This is an automated email from the ASF dual-hosted git repository.
vatamane pushed a commit to branch main
in repository https://gitbox.apache.org/repos/asf/couchdb.git
The following commit(s) were added to refs/heads/main by this push:
new efbb5c6ec Prevent B-tree duplicate entries. Add property tests.
efbb5c6ec is described below
commit efbb5c6ec03367faeb31b2e4213f8d2baa35f43e
Author: Nick Vatamaniuc <[email protected]>
AuthorDate: Thu Sep 4 14:46:03 2025 -0400
Prevent B-tree duplicate entries. Add property tests.
Add property tests for couch_btree. It's a central data structure for
CouchDB
so it's important we test it well.
After creating the test noticed it immediately found an error. Apparently we
allowed creating duplicate B-tree entries. The duplicate entries could not
be
reached with the regular lookups and queries, but could still be streamed
out
using using folds. That's clearly broken behavior for couch_btree.

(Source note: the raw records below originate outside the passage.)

-- ==== Sys2Proof/Certificates/Slice0/Obligations.lean ====
section
/-! DEFINITION. The statements for the provers, one `def Obligations.<Name> : Prop` each, from the numbered rules of
spec/. Where a state is only a premise's, `State.Inv` rules out what no run reaches; that it holds at reset and that
every step keeps it are statements of their own. -/

open Sys2Proof Sys2Proof.Machine

/-! ## Encoding (30_encoding.md) -/

/-- A few words written out from the encodings of 30_encoding.md R97 and R98, and the commands they stand for. -/
def Obligations.SpecWordsDecodeToTheirCommands : Prop :=
  decode 0x00000000 = .nop ∧ decode 0x000602C1 = .encInt true true 2 6 ∧
  decode 0x00050091 = .encBytes false true 0 5 ∧ decode 0x000000B1 = .encBadsel ∧
  decode 0x00000042 = .decInt true ∧ decode 0x000400D2 = .decStr true true 4 ∧
  decode 0x00000022 = .decBadsel ∧ decode 0x00000003 = .pack ∧ decode 0x00040084 = .unpack true 4 ∧
  decode 0x00120005 = .symfor 18 ∧ decode 0x006C0006 = .valfor 0x6C ∧ decode 0x00000007 = .chksum ∧
  decode 0x0000000F = .reserved

/-- 30_encoding.md R97: the decoding function on every word, in terms of the word's fields, and the table: exactly one
row is selected, the decoded command's. -/
def Obligations.DecodeFollowsTheTableOnEveryWord : Prop :=
  ∀ w : Word,
    let op := w.extractLsb' 0 4
    let sel := w.extractLsb' 4 2
    let check := w.getLsbD 6
    let lenEn := w.getLsbD 7
    let step := (w.extractLsb' 8 8).toNat
    let len := (w.extractLsb' 16 16).toNat
    let imm8 := (w.extractLsb' 16 8).toNat
    (op = 0x0 → decode w = .nop) ∧
    (op = 0x1 ∧ sel = 0 → decode w = .encInt check lenEn step len) ∧
    (op = 0x1 ∧ sel = 1 → decode w = .encBytes check lenEn step len) ∧
    (op = 0x1 ∧ 2 ≤ sel.toNat → decode w = .encBadsel) ∧
    (op = 0x2 ∧ sel = 0 → decode w = .decInt check) ∧
    (op = 0x2 ∧ sel = 1 → decode w = .decStr check lenEn len) ∧
    (op = 0x2 ∧ 2 ≤ sel.toNat → decode w = .decBadsel) ∧
    (op = 0x3 → decode w = .pack) ∧
    (op = 0x4 → decode w = .unpack lenEn len) ∧
    (op = 0x5 → decode w = .symfor imm8) ∧
    (op = 0x6 → decode w = .valfor imm8) ∧
    (op = 0x7 → decode w = .chksum) ∧
    (8 ≤ op.toNat → decode w = .reserved) ∧
    ∃ r ∈ opcodeTable, r.mnemonic = (decode w).mnemonic ∧ w &&& r.mask = r.pattern ∧
      ∀ r' ∈ opcodeTable, w &&& r'.mask = r'.pattern → r' = r

/-- Decoding the encoding of a well-formed command gives it back, with every operand at every value of its field
(30_encoding.md R97, R98). -/
def Obligations.DecodeOfEncodeGivesTheCommandBack : Prop :=
  ∀ i : Instr, i.WellFormed → decode (encode i) = i

/-- The other direction (30_encoding.md R95): encoding what a word decodes to keeps the bits its row uses and clears
the ignored ones; and a word that agrees on the used bits decodes to the same command. -/
def Obligations.EncodeOfDecodeClearsIgnoredBits : Prop :=
  ∀ w : Word, encode (decode w) = w &&& (decode w).usedBits ∧
    ∀ w' : Word, w' &&& (decode w).usedBits = w &&& (decode w).usedBits → decode w' = decode w

/-- 30_encoding.md R95: ignored bits of the command in flight change no result and raise no error; CMD alone still
holds them as written. -/
def Obligations.IgnoredBitsChangeNoResult : Prop :=
  ∀ (s : State) (w' : Word), w' &&& (decode s.cmd).usedBits = s.cmd &&& (decode s.cmd).usedBits →
    exec (decode w') { s with cmd := w' } =
      match exec (decode s.cmd) s with
      | .next t => .next { t with cmd := w' }
      | .fault f => .fault f
      | .refused r => .refused r
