-- ==== Sys2Proof/Laws/Ops.lean ====
section
/-! SUPPORT. One lemma per shared operation, saying once everything it can do. -/

namespace Sys2Proof.Machine

open Sys2Proof

/-! ## Results -/

theorem Result.bind_eq_ok {α β : Type} {r : Result α} {k : α → Result β} {b : β} :
    r.bind k = .ok b ↔ ∃ a, r = .ok a ∧ k a = .ok b := by
  cases r <;> simp [Result.bind]

theorem Result.bind_eq_raise {α β : Type} {r : Result α} {k : α → Result β} {e : CmdError} :
    r.bind k = .raise e ↔ r = .raise e ∨ ∃ a, r = .ok a ∧ k a = .raise e := by
  cases r <;> simp [Result.bind]

theorem Result.bind_eq_fault {α β : Type} {r : Result α} {k : α → Result β} {f : Fault} :
    r.bind k = .fault f ↔ r = .fault f ∨ ∃ a, r = .ok a ∧ k a = .fault f := by
  cases r <;> simp [Result.bind]

theorem Result.ofRead_eq_ok {α : Type} {r : Except Fault α} {a : α} : Result.ofRead r = .ok a ↔ r = .ok a := by
  cases r <;> simp [Result.ofRead]

theorem Result.ofRead_eq_fault {α : Type} {r : Except Fault α} {f : Fault} :
    Result.ofRead r = .fault f ↔ r = .error f := by
  cases r <;> simp [Result.ofRead]

theorem Result.ofRead_ne_raise {α : Type} {r : Except Fault α} {e : CmdError} : Result.ofRead r ≠ .raise e := by
  cases r <;> simp [Result.ofRead]

/-! ## Completing a command -/

/-- A command's next state is its outcome completed, or its error report. -/
theorem State.finish_next {s t : State} {r : Result State} :
    s.finish r = .next t ↔ (∃ u, r = .ok u ∧ t = u.complete) ∨ (∃ e, r = .raise e ∧ t = s.raise e) := by
  cases r <;> simp [State.finish, eq_comm]

theorem State.finish_fault {s : State} {r : Result State} {f : Fault} : s.finish r = .fault f ↔ r = .fault f := by
  cases r <;> simp [State.finish]

/-- No command is refused. -/
theorem State.finish_ne_refused {s : State} {r : Result State} {x : Refusal} : s.finish r ≠ .refused x := by
  cases r <;> simp [State.finish]

/-! ## Byte sequences and integers -/

@[simp] theorem integerToBytes_length (v m : Nat) : (integerToBytes v m).length = m := by
  induction m generalizing v with
  | zero => rfl
  | succ m ih => simp [integerToBytes, ih]

theorem bytesToInteger_lt (bs : List Byte) : bytesToInteger bs < 256 ^ bs.length := by
  induction bs with
  | nil => simp [bytesToInteger]
  | cons b bs ih =>
    have := b.isLt
    simp only [bytesToInteger, List.length_cons, Nat.pow_succ]
    omega

@[simp] theorem State.valueBytes_length (s : State) : s.valueBytes.length = s.cfg.vb := by
  simp [State.valueBytes]

/-- val(VALUE) fits its register (10_state.md R33). -/
theorem State.value_lt (s : State) : s.value < 2 ^ s.cfg.valueBits := by
  have := bytesToInteger_lt s.valueBytes
  rw [State.valueBytes_length] at this
  rw [Config.valueBits, Nat.pow_mul]
  exact this

theorem two_pow_valueBits (c : Config) : 2 ^ c.valueBits = 256 ^ c.vb := by
  rw [Config.valueBits, Nat.pow_mul]

theorem lt_two_pow_bitLen (v : Nat) : v < 2 ^ bitLen v := by
  unfold bitLen
  split
  · subst_vars; simp
  · exact Nat.lt_log2_self

theorem bitLen_le_of_lt {v k : Nat} (h : v < 2 ^ k) : bitLen v ≤ k := by
  unfold bitLen
  split
  · omega
  · rename_i hv
    exact (Nat.log2_lt hv).2 h

/-- A value that fits VALUE needs at most VB bytes. -/
theorem nbytes_le_of_lt {c : Config} {v : Nat} (h : v < 2 ^ c.valueBits) : nbytes v ≤ c.vb := by
  have := bitLen_le_of_lt h
  unfold nbytes
  unfold Config.valueBits at this
  omega

/-! ## Operands -/

theorem State.byteOperand_ok {s : State} {v : Nat} (h : s.byteOperand = .ok v) :
    s.byteLen.toNat ≤ s.cfg.vb ∧
    ∃ bs, Mem.readBytes s.mem byteBufBase s.byteLen.toNat = .ok bs ∧ v = bytesToInteger bs := by
  unfold State.byteOperand at h
  split at h
  · exact absurd h (by simp)
  · rename_i hle
    obtain ⟨bs, hr, hv⟩ := Result.bind_eq_ok.1 h
    exact ⟨by omega, bs, Result.ofRead_eq_ok.1 hr, by simpa using hv.symm⟩

theorem State.byteOperand_raise {s : State} {e : CmdError} (h : s.byteOperand = .raise e) :
    e = .capacityExceeded ∧ s.cfg.vb < s.byteLen.toNat := by
  unfold State.byteOperand at h
  split at h
  · rename_i hlt
    exact ⟨by simpa using h.symm, hlt⟩
  · rcases Result.bind_eq_raise.1 h with h | ⟨bs, -, h⟩
    · exact absurd h Result.ofRead_ne_raise
    · exact absurd h (by simp)

theorem State.byteOperand_fault {s : State} {f : Fault} (h : s.byteOperand = .fault f) :
    ∃ k < s.byteLen.toNat, f = .uninitRead (byteBufBase + k) ∧ Mem.get s.mem (byteBufBase + k) = none := by
  unfold State.byteOperand at h
  split at h
  · exact absurd h (by simp)
  · rcases Result.bind_eq_fault.1 h with h | ⟨bs, -, h⟩
    · exact Mem.readBytes_error _ _ _ _ (Result.ofRead_eq_fault.1 h)
    · exact absurd h (by simp)

theorem byteCount_ok {lenEn : Bool} {len v m : Nat} :
    byteCount lenEn len v = .ok m ↔ if lenEn then nbytes v ≤ len ∧ m = len else m = nbytes v := by
  unfold byteCount
  cases lenEn
  · simp [eq_comm]
  · by_cases h : len < nbytes v
    · simp [h, Nat.not_le.2 h]
    · simp [h, Nat.not_lt.1 h, eq_comm]

theorem byteCount_raise {lenEn : Bool} {len v : Nat} {e : CmdError} :
    byteCount lenEn len v = .raise e ↔ lenEn = true ∧ len < nbytes v ∧ e = .lengthTooSmall := by
  unfold byteCount
  cases lenEn
  · simp
  · by_cases h : len < nbytes v <;> simp [h, eq_comm]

Luckily, it seems we had managed to protect the main by_id B-tree and view
index one from this, since before inserting we group entries by ID.
To fix the issue, remove duplicate inserts and removes in query_modify
during
the pre-processing stage. We cannot do the same thing for queries, as the
user
will expect to get the exact number of results to match their lookup keys
(to
possibly zip the two together to match them up later).
---
src/couch/src/couch_btree.erl | 14 +-
src/couch/test/eunit/couch_btree_prop_tests.erl | 225 ++++++++++++++++++++++++
2 files changed, 238 insertions(+), 1 deletion(-)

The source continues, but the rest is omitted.